■ Extracted records
/-- R6, R11, R13, R142, R144: an AOC WRITE of one piece that matches no rule and opens an entry takes the FREE WRT record with
the lowest index, holds its tag, and is not answered yet. A whole line closes the entry for MASK_FULL in the same take (R17).
-/
def Obligations.AcknowledgedWriteOpensARecord : Prop :=
  ∀ (time : Nat) (q : Request) (p : Span) (w : Fin 16) (i : Fin 32) (s : State),
    s.held = false → s.rqp.intake ++ s.rqp.link = [q] → q.kind = .write → q.aoc = true →
    judge s q = .passes → ruleFor s.ord q = none → requestSpans q = [p] → gatheringOf s.lat p.line = none →
    lowestFreeEntry s.lat = some i → s.rqp.wrt.get w = none →
    (∀ v : Fin 16, v < w → (s.rqp.wrt.get v).isSome = true) →
    ∃ t e, exec (.take time) s = .next t ∧
      t.rqp.wrt = s.rqp.wrt.set w (some { requester := q.requester, tag := q.tag, outstanding := 1, worst := .ok }) ∧
      t.rqp.tags = s.rqp.tags ++ [(q.requester, q.tag)] ∧ t.rqp.intake ++ t.rqp.link = [] ∧
      t.lat = { s.lat with
        entries := s.lat.entries.set i (some e),
        issueQueue := if q.length.val = 64 then s.lat.issueQueue ++ [i] else s.lat.issueQueue } ∧
      e.line = p.line ∧ e.held = [w] ∧ e.barrier = none ∧ e.fill = none ∧
      (∀ r, e.contributors.has r = decide (r = q.requester)) ∧
      (∀ k, e.cells.get k = if spanHolds p k then .written (spanByte p q.data k) else .unset) ∧
      e.lastMerge = max s.now time ∧
      (q.length.val < 64 → e.state = .gathering ∧ e.closeNumber = none ∧
        e.deadline = (if s.mli.items.gatherTimeout = 0#32 then none
          else some (max s.now time + s.mli.items.gatherTimeout.toNat))) ∧
      (q.length.val = 64 → e.state = .closed ∧ e.deadline = none ∧
        ∃ n, e.closeNumber = some n ∧ ∀ j x m, s.lat.entries.get j = some x → x.closeNumber = some m → m < n) ∧
      t = { s with rqp := t.rqp, lat := t.lat, starvation := t.starvation, now := max s.now time }
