/-! ### engageSlot -/

@[simp] theorem engageSlot_rqp (i : Fin 16) (owner : Owner) (line : Nat) (request : MemoryRequest) (s : State) : (engageSlot i owner line request s).rqp = s.rqp := rfl
@[simp] theorem engageSlot_lat (i : Fin 16) (owner : Owner) (line : Nat) (request : MemoryRequest) (s : State) : (engageSlot i owner line request s).lat = s.lat := rfl
@[simp] theorem engageSlot_starvation (i : Fin 16) (owner : Owner) (line : Nat) (request : MemoryRequest) (s : State) : (engageSlot i owner line request s).starvation = s.starvation := rfl
@[simp] theorem engageSlot_rdp (i : Fin 16) (owner : Owner) (line : Nat) (request : MemoryRequest) (s : State) : (engageSlot i owner line request s).rdp = s.rdp := rfl
@[simp] theorem engageSlot_ord (i : Fin 16) (owner : Owner) (line : Nat) (request : MemoryRequest) (s : State) : (engageSlot i owner line request s).ord = s.ord := rfl
@[simp] theorem engageSlot_rsw (i : Fin 16) (owner : Owner) (line : Nat) (request : MemoryRequest) (s : State) : (engageSlot i owner line request s).rsw = s.rsw := rfl
@[simp] theorem engageSlot_mc (i : Fin 16) (owner : Owner) (line : Nat) (request : MemoryRequest) (s : State) : (engageSlot i owner line request s).mc = s.mc := rfl
@[simp] theorem engageSlot_nu (i : Fin 16) (owner : Owner) (line : Nat) (request : MemoryRequest) (s : State) : (engageSlot i owner line request s).nu = s.nu := rfl
@[simp] theorem engageSlot_mli (i : Fin 16) (owner : Owner) (line : Nat) (request : MemoryRequest) (s : State) : (engageSlot i owner line request s).mli = s.mli := rfl
@[simp] theorem engageSlot_held (i : Fin 16) (owner : Owner) (line : Nat) (request : MemoryRequest) (s : State) : (engageSlot i owner line request s).held = s.held := rfl
@[simp] theorem engageSlot_now (i : Fin 16) (owner : Owner) (line : Nat) (request : MemoryRequest) (s : State) : (engageSlot i owner line request s).now = s.now := rfl
@[simp] theorem engageSlot_out (i : Fin 16) (owner : Owner) (line : Nat) (request : MemoryRequest) (s : State) : (engageSlot i owner line request s).out = s.out := rfl
@[simp] theorem engageSlot_pending (i : Fin 16) (owner : Owner) (line : Nat) (request : MemoryRequest) (s : State) : (engageSlot i owner line request s).pending = s.pending := rfl

/-! ### judgeStarvation -/

@[simp] theorem judgeStarvation_rqp (s : State) : (judgeStarvation s).rqp = s.rqp := rfl
@[simp] theorem judgeStarvation_lat (s : State) : (judgeStarvation s).lat = s.lat := rfl
@[simp] theorem judgeStarvation_rdp (s : State) : (judgeStarvation s).rdp = s.rdp := rfl
@[simp] theorem judgeStarvation_ord (s : State) : (judgeStarvation s).ord = s.ord := rfl
@[simp] theorem judgeStarvation_rsw (s : State) : (judgeStarvation s).rsw = s.rsw := rfl
@[simp] theorem judgeStarvation_mp (s : State) : (judgeStarvation s).mp = s.mp := rfl
@[simp] theorem judgeStarvation_mc (s : State) : (judgeStarvation s).mc = s.mc := rfl
@[simp] theorem judgeStarvation_nu (s : State) : (judgeStarvation s).nu = s.nu := rfl
@[simp] theorem judgeStarvation_mli (s : State) : (judgeStarvation s).mli = s.mli := rfl
@[simp] theorem judgeStarvation_held (s : State) : (judgeStarvation s).held = s.held := rfl
@[simp] theorem judgeStarvation_now (s : State) : (judgeStarvation s).now = s.now := rfl
@[simp] theorem judgeStarvation_out (s : State) : (judgeStarvation s).out = s.out := rfl
@[simp] theorem judgeStarvation_pending (s : State) : (judgeStarvation s).pending = s.pending := rfl

/-! ### endLong -/

@[simp] theorem endLong_rqp (c : LongCommand) (o : LongOutcome) (s : State) : (endLong c o s).rqp = s.rqp := rfl
@[simp] theorem endLong_lat (c : LongCommand) (o : LongOutcome) (s : State) : (endLong c o s).lat = s.lat := rfl
@[simp] theorem endLong_starvation (c : LongCommand) (o : LongOutcome) (s : State) : (endLong c o s).starvation = s.starvation := rfl
@[simp] theorem endLong_rdp (c : LongCommand) (o : LongOutcome) (s : State) : (endLong c o s).rdp = s.rdp := rfl
@[simp] theorem endLong_ord (c : LongCommand) (o : LongOutcome) (s : State) : (endLong c o s).ord = s.ord := rfl
@[simp] theorem endLong_rsw (c : LongCommand) (o : LongOutcome) (s : State) : (endLong c o s).rsw = s.rsw := rfl
@[simp] theorem endLong_mp (c : LongCommand) (o : LongOutcome) (s : State) : (endLong c o s).mp = s.mp := rfl
@[simp] theorem endLong_mli (c : LongCommand) (o : LongOutcome) (s : State) : (endLong c o s).mli = s.mli := rfl
@[simp] theorem endLong_held (c : LongCommand) (o : LongOutcome) (s : State) : (endLong c o s).held = s.held := rfl
@[simp] theorem endLong_now (c : LongCommand) (o : LongOutcome) (s : State) : (endLong c o s).now = s.now := rfl
@[simp] theorem endLong_out (c : LongCommand) (o : LongOutcome) (s : State) : (endLong c o s).out = s.out := rfl
@[simp] theorem endLong_pending (c : LongCommand) (o : LongOutcome) (s : State) : (endLong c o s).pending = s.pending := rfl
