-- ==== Sys2Proof/Laws/Ops.lean ====
section
/-! SUPPORT. The shared operations that branch: `X_only` says which blocks X can change, `X_frame` the same field by field, and the
`_cases` lemmas say once all that an operation can do. -/

namespace Sys2Proof.Machine

theorem completeFlush_only (s : State) :
    completeFlush s = { s with mc := (completeFlush s).mc, nu := (completeFlush s).nu } := by
  unfold completeFlush; split <;> (try split) <;> rfl

@[simp] theorem completeFlush_frame (s : State) :
    (completeFlush s).rqp = s.rqp ∧
    (completeFlush s).lat = s.lat ∧
    (completeFlush s).starvation = s.starvation ∧
    (completeFlush s).rdp = s.rdp ∧
    (completeFlush s).ord = s.ord ∧
    (completeFlush s).rsw = s.rsw ∧
    (completeFlush s).mp = s.mp ∧
    (completeFlush s).mli = s.mli ∧
    (completeFlush s).held = s.held ∧
    (completeFlush s).now = s.now ∧
    (completeFlush s).out = s.out ∧
    (completeFlush s).pending = s.pending := by
  rw [completeFlush_only]; simp

@[simp] theorem frameStart_frame (s : State) :
    (frameStart s).rqp = s.rqp ∧
    (frameStart s).lat = s.lat ∧
    (frameStart s).starvation = s.starvation ∧
    (frameStart s).rdp = s.rdp ∧
    (frameStart s).ord = s.ord ∧
    (frameStart s).rsw = s.rsw ∧
    (frameStart s).mp = s.mp ∧
    (frameStart s).mli = s.mli ∧
    (frameStart s).held = s.held ∧
    (frameStart s).now = s.now ∧
    (frameStart s).out = s.out ∧
    (frameStart s).pending = s.pending := completeFlush_frame s

theorem judgeStall_only (s : State) :
    judgeStall s = { s with mp := (judgeStall s).mp, nu := (judgeStall s).nu } := by
  unfold judgeStall; split <;> rfl

@[simp] theorem judgeStall_frame (s : State) :
    (judgeStall s).rqp = s.rqp ∧ (judgeStall s).lat = s.lat ∧ (judgeStall s).starvation = s.starvation ∧ (judgeStall s).rdp = s.rdp ∧ (judgeStall s).ord = s.ord ∧ (judgeStall s).rsw = s.rsw ∧ (judgeStall s).mc = s.mc ∧ (judgeStall s).mli = s.mli ∧ (judgeStall s).held = s.held ∧ (judgeStall s).now = s.now ∧ (judgeStall s).out = s.out ∧ (judgeStall s).pending = s.pending := by
  rw [judgeStall_only]; simp

theorem passLine_only (k : Fin 8) (s : State) :
    passLine k s = { s with rsw := (passLine k s).rsw, nu := (passLine k s).nu } := by
  unfold passLine; split <;> (try split) <;> rfl

@[simp] theorem passLine_frame (k : Fin 8) (s : State) :
    (passLine k s).rqp = s.rqp ∧ (passLine k s).lat = s.lat ∧ (passLine k s).starvation = s.starvation ∧ (passLine k s).rdp = s.rdp ∧ (passLine k s).ord = s.ord ∧ (passLine k s).mp = s.mp ∧ (passLine k s).mc = s.mc ∧ (passLine k s).mli = s.mli ∧ (passLine k s).held = s.held ∧ (passLine k s).now = s.now ∧ (passLine k s).out = s.out ∧ (passLine k s).pending = s.pending := by
  rw [passLine_only]; simp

■ Exercise directions
Of the lines above, output exactly those from the line bearing "(completeFlush s).pending = s.pending" through the line bearing "theorem judgeStall_frame (s", inclusive.

■ Solution
    (completeFlush s).pending = s.pending := by
  rw [completeFlush_only]; simp

@[simp] theorem frameStart_frame (s : State) :
    (frameStart s).rqp = s.rqp ∧
    (frameStart s).lat = s.lat ∧
    (frameStart s).starvation = s.starvation ∧
    (frameStart s).rdp = s.rdp ∧
    (frameStart s).ord = s.ord ∧
    (frameStart s).rsw = s.rsw ∧
    (frameStart s).mp = s.mp ∧
    (frameStart s).mli = s.mli ∧
    (frameStart s).held = s.held ∧
    (frameStart s).now = s.now ∧
    (frameStart s).out = s.out ∧
    (frameStart s).pending = s.pending := completeFlush_frame s

theorem judgeStall_only (s : State) :
    judgeStall s = { s with mp := (judgeStall s).mp, nu := (judgeStall s).nu } := by
  unfold judgeStall; split <;> rfl

@[simp] theorem judgeStall_frame (s : State) :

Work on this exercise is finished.